Is UBI for health affordable?

The most significant opposition to UBI is summarised by Martinelli’s (2017, 43) claim that ‘an affordable basic income would be inadequate, and an adequate basic income would be unaffordable’. However, we have argued (Johnson, et al. 2020) that this assessment neglects the potential economic impact of a successful upstream intervention on health. We use dynamic modelling to assess the costs and returns on investment using the modelled health impacts of the UBI schemes in WP2. Dynamic modelling is essential as the pathways to impact suggest that larger transfers offer larger returns and that a scheme sufficient to assure unconditional satisfaction of need offers qualitatively distinct benefits by virtue of stress reduction.

First, we calculate the monetised health impact of UBI schemes using the modelled impacts on NCDs and CDs produced as part of our work on evaluating UBI’s impact on health. This allows for a NICE-endorsed cost-benefit analysis (CBA) to quantify the level of return for a given level of investment (Park, Jit & Wu 2018) over a period of 5, 10 and 20 years to act as a decision-making tool for policymakers (Brent 2013). The direct benefits of UBI on health include all medical costs/health service costs avoided due to reduced levels of disease (e.g. NCDs triggered through stress) derived from NHS reference cost data provided by NHS England and NHS Improvement (2020), comprising the average unit cost of providing defined services to NHS patients and costs based on specific interactions between patients and providers related to their healthcare activity. Monetisation of indirect benefits (i.e. social welfare in terms of individuals’ willingness-to-pay (WTP)) is achieved via combination of the quality-adjusted life-year (QALY) monetisation (QM) approach and the production-based approach. Individual WTP in monetary terms for an additional QALY gained is estimated via Shiroiwa et al. (2010) and the production-based approach assesses the indirect UBI benefits related to productivity loss averted because of decreased levels of mortality and morbidity. This case considers health as human capital rather than as intrinsic value. Cumulative income loss is estimated for the period of sickness (workplace absenteeism), and income losses due to premature death could be calculated using data on population-stratified employment rates and mean incomes from the Office for National Statistics. (HM Revenue & Customs 2020b; ONS 2018a; ONS 2020b).

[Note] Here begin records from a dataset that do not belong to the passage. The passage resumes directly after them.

/-- The engine has done its first command: its writes are queued for their landing points (R298). -/
def State.matFinish (s : State) (core : Nat) : State :=
  let c := s.core core
  match c.matRun, c.matQ with
  | true, m :: r =>
    let s := s.setCore core { c with matQ := r, matRun := false, accWrites := c.accWrites ++ m.acc
                                     mstatDue := c.mstatDue ++ m.stats.filter fun x => x.bits != 0 }
    m.writes.foldl (fun s w => match w.1 with
      | none => s.queue core (.loc w.2.addr) w.2
      | some k => s.queue core (.exch k.val w.2.addr) w.2) s
  | _, _ => s

end Sys2Proof.Machine
end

Second, we model the initial costs of the three UBI schemes derived from WP1 by entering RF’s monetised data into the Landman Economics tax-transfer model (TTM). This micro-simulation model of the tax-benefit system was originally developed for the Institute for Public Policy Research and is also used by the Joseph Rowntree Foundation. The TTM uses data from the Family Resources Survey (FRS) to analyse the impact of direct taxes, benefits and data from the Living Costs and Food Survey (LCF) to model the impact of indirect taxes. The information in the FRS allows payments of direct taxes and receipts of benefits, tax credits and/or Universal Credit to be modelled for each household in the FRS using either the current tax-benefit system in place at the moment, or an alternative system of the user’s choice. The TTM is used to estimate the immediate, static ‘first-round’ impact of each of the three UBI options on individual and household net incomes in the UK. The outputs from the analysis includes: gross costs (overall UBI payments); costs net of reduction in other benefit/tax credit/Universal Credit payments; distributional impacts by income decile and other household characteristics; impact on poverty rates and winners and losers by position in the income distribution.

Third, we model the overall monetised economic returns on investment from those schemes by repeating the modelling to include the dynamic impacts at 5, 10 and 20 years to reflect data from RF on savings from lower sickness levels, lower levels of spending on national health, and the wider employment impact. As per Johnson, et al. (2020) Fig 2. these additional round impacts are factored back into the TTM, altering the modelled health and fiscal impacts of each of the UBI options.

Figure 2. Method by which financial viability is established with regard to health impact

Fourth, we evaluate fiscal strategies, through tax and governmental reform, to fill funding gaps over short, medium and long-term periods. We develop a fiscal strategy by applying health and wellbeing as a criterion to analysis of a range of options, including: raising the rate of corporation tax; reducing the number and cost of tax reliefs; a phased reduction in financial support to home owners and private landlords (£8bn a year); extending NICs to those over 65; raising the revenue yield from the new digital services tax on big technology companies; reversing the freeze in fuel excise duties since 2010 (raising £9bn); new levies on certain forms of privately owned wealth which currently stands at some £14tr, some 7 times the size of national income, and introducing higher rates on existing eco-taxes. Such fiscal options are assessed through the TTM to establish economic impact. This impact is then be fed back into a health microsimulation modelling to establish health impact, which is then monetised and fed back into Landman’s TTM modelling to determine a final framework for funding.